Using the entries below, write out the line with "rw [operations_eq]", the line with "i ∈ s.operations ↔ s.txKey.operation", and every line in between, exactly as each is written.

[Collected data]

Segment Open

-- ==== Sys2Proof/Laws/Firing.lean ====
section
/-! SUPPORT. Which operations a cycle has: for each kind of operation, the condition on the state and the
inputs under which it is among `State.operations`. -/

namespace Sys2Proof.Machine

/-! ### The three kinds of operations -/

/-- The seven operations of T of which a cycle has exactly one. -/
def isTransmitterOp : Instr → Bool
  | .txIdleHold | .txStart | .txCount | .txToggleInactive | .txWrap | .txAdvance | .txAdvanceFlip => true
  | _ => false

/-- The operations of H's table. -/
def isHandlerOp : Instr → Bool
  | .idleIgnore | .idleDispatchCur | .idleDispatchUnhandled | .getDrive | .getDataMatch | .getDataMismatch
  | .getStatus | .setDrive | .setArm | .setMismatch | .setCommit | .setDiscard | .setDataAck | .setStatusZlp
  | .setDone | .unhandledStallData | .unhandledStallStatus | .hold => true
  | _ => false

/-- The request classes. -/
def isRequestClass : Instr → Bool
  | .getCurPd _ | .setCurPd _ | .getCurOther _ _ | .setCurOther _ _ | .classIfOther _ _ _ _ | .notEligible _ => true
  | _ => false

theorem transmitter_kind (k : TxKey) : isTransmitterOp k.operation = true := by
  obtain ⟨s, z, e, a, w, b⟩ := k
  revert s z e a w b
  decide

theorem request_kind (cfg : Config) (f : Setup) : isRequestClass (f.requestClass cfg) = true := by
  unfold Setup.requestClass
  split_ifs <;> rfl

theorem mem_handler_iff (k : HandlerKey) (i : Instr) : i ∈ k.operations ↔ (true, i) ∈ allRows k := by
  simp only [HandlerKey.operations, allRows, firing, List.mem_map, List.mem_filter]
  constructor
  · rintro ⟨⟨a, b⟩, ⟨h, ha⟩, rfl⟩
    simp only at ha
    exact ha ▸ h
  · exact fun h => ⟨_, ⟨h, rfl⟩, rfl⟩

theorem handler_kind {k : HandlerKey} {i : Instr} (h : i ∈ k.operations) : isHandlerOp i = true := by
  rw [mem_handler_iff] at h
  simp only [allRows, HandlerKey.restRows, HandlerKey.actingRows, HandlerKey.discardRows, List.cons_append,
    List.nil_append, List.mem_cons, List.not_mem_nil, or_false, Prod.mk.injEq] at h
  rcases h with h | h | h | h | h | h | h | h | h | h | h | h | h | h | h | h | h | h <;> (rw [h.2]; rfl)

/-! ### Membership in the operations of a cycle -/

theorem mem_operations (s : State) (i : Instr) :
    i ∈ s.operations ↔
      i = .npUpdate ∨ i = s.txKey.operation ∨ (s.setupArrives = true ∧ i = s.setup.requestClass s.cfg) ∨
        i ∈ s.handlerKey.operations := by
  rw [operations_eq]
  unfold arrivals
  split <;> rename_i h <;> simp [h]

/-- An operation of T is the one that T's key selects. -/
theorem mem_operations_transmitter {i : Instr} (hi : isTransmitterOp i = true) (s : State) :
    i ∈ s.operations ↔ s.txKey.operation = i := by
  rw [mem_operations]
  constructor
  · rintro (rfl | h | ⟨-, h⟩ | h)
    · cases hi
    · exact h.symm
    · have := request_kind s.cfg s.setup
      rw [← h] at this
      cases i <;> simp_all [isTransmitterOp, isRequestClass]
    · have := handler_kind h
      cases i <;> simp_all [isTransmitterOp, isHandlerOp]
  · exact fun h => .inr (.inl h.symm)

/-- A class is that of the SETUP presented to an IDLE handler. -/
theorem mem_operations_request {i : Instr} (hi : isRequestClass i = true) (s : State) :
    i ∈ s.operations ↔ s.h.st = .idle ∧ s.inp.setupRcv = true ∧ s.setup.requestClass s.cfg = i := by
  have ha : s.setupArrives = true ↔ s.h.st = .idle ∧ s.inp.setupRcv = true := by simp [State.setupArrives]
  rw [mem_operations, ha]
  constructor
  · rintro (rfl | h | ⟨h, h'⟩ | h)
    · cases hi
    · have := transmitter_kind s.txKey
      rw [← h] at this
      cases i <;> simp_all [isTransmitterOp, isRequestClass]
    · exact ⟨h.1, h.2, h'.symm⟩
    · have := handler_kind h
      cases i <;> simp_all [isRequestClass, isHandlerOp]
  · exact fun ⟨h, h', h''⟩ => .inr (.inr (.inl ⟨⟨h, h'⟩, h''.symm⟩))

/-- An operation of H is one whose row's condition holds. -/
theorem mem_operations_handler {i : Instr} (hi : isHandlerOp i = true) (s : State) :
    i ∈ s.operations ↔ (true, i) ∈ allRows s.handlerKey := by
  rw [mem_operations, ← mem_handler_iff]
  constructor
  · rintro (rfl | h | ⟨-, h⟩ | h)
    · cases hi
    · have := transmitter_kind s.txKey
      rw [← h] at this
      cases i <;> simp_all [isTransmitterOp, isHandlerOp]
    · have := request_kind s.cfg s.setup
      rw [← h] at this
      cases i <;> simp_all [isRequestClass, isHandlerOp]
    · exact h
  · exact fun h => .inr (.inr (.inr h))

/-! ### The conditions of the keys, on the state -/

theorem running_iff (s : State) : s.running = true ↔ s.t.st = .run := by simp [State.running]

theorem not_running_iff (s : State) : s.running = false ↔ s.t.st = .idle := by
  cases h : s.t.st <;> simp [State.running, h]

theorem key_idle_iff (s : State) : s.handlerKey.idle = true ↔ s.h.st = .idle := by
  cases h : s.h.st <;> simp [State.handlerKey, HandlerKey.idle, h]

theorem key_current_iff (s : State) : s.handlerKey.current = true ↔ s.h.st = .handleCurrent := by
  cases h : s.h.st <;> simp [State.handlerKey, HandlerKey.current, h]

theorem key_unhandled_iff (s : State) : s.handlerKey.unhandled = true ↔ s.h.st = .unhandled := by
  cases h : s.h.st <;> simp [State.handlerKey, HandlerKey.unhandled, h]

/-- The condition of each row of H's table (R88, R159). -/
theorem mem_allRows (k : HandlerKey) (i : Instr) :
    (true, i) ∈ allRows k ↔ match i with
      | .idleIgnore => (k.idle && !k.v) = true
      | .idleDispatchCur => (k.idle && k.v && k.c) = true
      | .idleDispatchUnhandled => (k.idle && k.v && !k.c) = true
      | .getDataMatch => (k.current && k.i && k.d && k.m) = true
      | .getDataMismatch => (k.current && k.i && k.d && !k.m) = true
      | .getStatus => (k.current && k.i && k.q) = true
      | .setArm => (k.current && !k.i && !k.t && k.m) = true
      | .setMismatch => (k.current && !k.i && !k.t && !k.m) = true
      | .setCommit => (k.current && !k.i && k.p && k.n) = true
      | .setDataAck => (k.current && !k.i && k.y) = true
      | .setStatusZlp => (k.current && !k.i && k.q) = true
      | .setDone => (k.current && !k.i && k.k) = true
      | .unhandledStallData => (k.unhandled && k.d) = true
      | .unhandledStallStatus => (k.unhandled && k.q) = true
      | .getDrive => (k.current && k.i) = true
      | .setDrive => (k.current && !k.i) = true
      | .setDiscard => (k.current && !k.i && !k.p && k.n) = true
      | .hold => ((k.current || k.unhandled) && !k.actingRows.any (·.1)) = true
      | _ => False := by
  cases i <;>
    simp [allRows, HandlerKey.restRows, HandlerKey.actingRows, HandlerKey.discardRows, @eq_comm _ true]

/-- The condition of each row of T's table (R87). -/
theorem operation_iff (k : TxKey) (i : Instr) :
    k.operation = i ↔ match i with
      | .txIdleHold => k.s = false ∧ k.z = true
      | .txStart => k.s = false ∧ k.z = false
      | .txCount => k.s = true ∧ k.e = false
      | .txToggleInactive => k.s = true ∧ k.e = true ∧ k.a = false
      | .txWrap => k.s = true ∧ k.e = true ∧ k.a = true ∧ k.w = true
      | .txAdvance => k.s = true ∧ k.e = true ∧ k.a = true ∧ k.w = false ∧ k.b = false
      | .txAdvanceFlip => k.s = true ∧ k.e = true ∧ k.a = true ∧ k.w = false ∧ k.b = true
      | _ => False := by
  obtain ⟨s, z, e, a, w, b⟩ := k
  cases s <;> cases z <;> cases e <;> cases a <;> cases w <;> cases b <;> cases i <;> simp [TxKey.operation]

/-! ### The outputs of T -/

/-- H's operations leave T's four output levels alone. -/
theorem cycleOutputs_transmitter (s : State) :
    (cycleOutputs s).bclk = s.bclkLevel ∧ (cycleOutputs s).ws = s.wsLevel ∧ (cycleOutputs s).sd = s.sdLevel ∧
      (cycleOutputs s).needSample = s.needSampleLevel := by
  unfold cycleOutputs
  split <;> (try split) <;> exact ⟨rfl, rfl, rfl, rfl⟩

/-- After every step `T.np` is the pending channel of the cycle (R101). -/
theorem txWrites_np (s : State) : (txWrites s).np = s.t.nxt := by
  unfold txWrites
  split_ifs <;> rfl

end Sys2Proof.Machine
end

Segment Closed

RESULT:
  rw [operations_eq]
  unfold arrivals
  split <;> rename_i h <;> simp [h]

/-- An operation of T is the one that T's key selects. -/
theorem mem_operations_transmitter {i : Instr} (hi : isTransmitterOp i = true) (s : State) :
    i ∈ s.operations ↔ s.txKey.operation = i := by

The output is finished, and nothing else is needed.